# How do I switch to Windows 8?



## teutoniswolf (Apr 2, 2007)

Hello I have Vista 32-bit Home Premium on a Dell XPS 410. I see that the upgrade is around $40 but what would I have to do to my hard drive currently if anything to get it?


----------



## joeten (Dec 4, 2008)

Have you run this Upgrade to Windows 8 - Microsoft Windows


----------



## richie01 (Mar 3, 2008)

you don't!

Terrible teribble teribble OS


----------



## joeten (Dec 4, 2008)

Now Now not everyone thinks that (I 'am not over fond of it ) and some even love it


----------



## MPR (Aug 28, 2010)

Windows 8, on the "Metro" side runs from "ho-hum" to "why did I bother upgrading?". However, Windows 8 behind the scenes works better than its predecessors, and if you stay on the Desktop you won't notice much difference between 8 and 7, other than better performance.

One thing that you will notice right away is that boot times are drastically reduced. 

Also, the file utility (File Explorer now, as many in the past confused Windows Explorer with Internet Explorer) is better and it's easier to manage file and folder tasks as everything is in one place now.

Internet Explorer 10 is much faster now, even the Desktop version, and those who went to another browser to speed things up or in order to have a spell checker might find themselves migrating back to IE.

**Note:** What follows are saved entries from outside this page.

-- ==== Sys2Proof/Laws/Ops.lean ====
section
/-! SUPPORT. What the operations on registers, counters and tasks can do, said once each. -/

namespace Sys2Proof.Machine

/-! ## Operations that change registers only -/

/-- A die's counters count events in registers only. -/
theorem State.evDie_regs (s : State) (d code idx k : Nat) : ∀ n : Nat, ∃ r, s.evDie d code idx k n = { s with regs := r }
  | 0 => ⟨s.regs, rfl⟩
  | n + 1 => by
    obtain ⟨r, hr⟩ := State.evDie_regs s d code idx k n
    simp only [State.evDie, hr]
    split
    · exact ⟨_, rfl⟩
    · exact ⟨r, rfl⟩

/-- A core's counter is raised in registers only. -/
theorem State.evBump_regs (s : State) (n c k : Nat) : ∃ r, s.evBump n c k = { s with regs := r } := by
  simp only [State.evBump]
  split
  · exact ⟨_, rfl⟩
  · exact ⟨_, rfl⟩

/-- A core's counters count events in registers only. -/
theorem State.evCore_regs (s : State) (n code k : Nat) : ∀ c : Nat, ∃ r, s.evCore n code k c = { s with regs := r }
  | 0 => ⟨s.regs, rfl⟩
  | c + 1 => by
    obtain ⟨r, hr⟩ := State.evCore_regs s n code k c
    simp only [State.evCore, hr]
    split
    · obtain ⟨r', h'⟩ := State.evBump_regs { s with regs := r } n c k
      exact ⟨r', by rw [h']⟩
    · exact ⟨r, rfl⟩

/-- Events are counted in registers only. -/
theorem State.event_regs (s : State) (n code k : Nat) : ∃ r, s.event n code k = { s with regs := r } := by
  obtain ⟨r, hr⟩ := State.evCore_regs s n code k 8
  obtain ⟨r', h'⟩ := State.evDie_regs { s with regs := r } (n / 128) 0x13 code k 32
  exact ⟨r', by simp only [State.event, hr, h']⟩

/-- A register write under access codes changes registers only. -/
theorem State.regWrite_regs (s : State) (key : Nat) (v : Word) : ∃ r, s.regWrite key v = { s with regs := r } := by
  simp only [State.regWrite]
  split
  · exact ⟨s.regs, rfl⟩
  · exact ⟨_, rfl⟩

/-- A log register is written once in registers only. -/
theorem State.logOnce_regs (s : State) (k valid : Nat) (v : Word) : ∃ r, s.logOnce k valid v = { s with regs := r } := by
  simp only [State.logOnce]
  split
  · exact ⟨s.regs, rfl⟩
  · exact ⟨_, rfl⟩

section event
variable (s : State) (n code k : Nat)
/-- Counting events touches no core. -/
@[simp] theorem State.event_cores : (s.event n code k).cores = s.cores := by
  obtain ⟨r, h⟩ := s.event_regs n code k; rw [h]
/-- Counting events touches no core. -/
@[simp] theorem State.core_event (j : Nat) : (s.event n code k).core j = s.core j := by simp [State.core]
/-- Counting events touches no task. -/
@[simp] theorem State.task_event (j t : Nat) : (s.event n code k).task j t = s.task j t := by simp [State.task]
/-- Counting events touches no memory. -/
@[simp] theorem State.event_ram : (s.event n code k).ram = s.ram := by
  obtain ⟨r, h⟩ := s.event_regs n code k; rw [h]
/-- Counting events leaves time alone. -/
@[simp] theorem State.event_time : (s.event n code k).time = s.time := by
  obtain ⟨r, h⟩ := s.event_regs n code k; rw [h]
/-- Counting events leaves the rows alone. -/
@[simp] theorem State.event_rows : (s.event n code k).rows = s.rows := by
  obtain ⟨r, h⟩ := s.event_regs n code k; rw [h]
/-- Counting events leaves the slots alone. -/
@[simp] theorem State.event_slots : (s.event n code k).slots = s.slots := by
  obtain ⟨r, h⟩ := s.event_regs n code k; rw [h]
end event

end Sys2Proof.Machine
end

You can get your Start menu back by the use of a small third-party app (I use Start8 but there are dozens popping up). You can also modify the Win-X menu to perform many startup tasks. 

In the thread below I've documented my sojourn into Windows 8 and have linked some of the 3rd-party programs I've found useful.

http://www.techsupportforum.com/for...made-it-more-like-7-a-672597.html#post3948838 

Bugs in the System:

Windows 8 is not completely stable yet. For one thing, it's highly dependent on the Internet and unless you turn active tiles off if your connection is unstable then Windows 8 will tend to lag. I get the occasional hang or error too but no more than I did with Windows 7 (in fact, less). Most of these errors are actually attributable to 3rd-party programs that haven't gotten their code optimized for Windows 8 yet.

The gist of it is: I could easily go back but there is not need to do so. Where it's better, Windows 8 is much nicer than Windows 7 and for those of us who don't want to learn a new interface, it can be modified to look and act just like Windows 7.


----------



## richie01 (Mar 3, 2008)

I havnt had much time to play around with it yet but it's good to hear some benefits to it.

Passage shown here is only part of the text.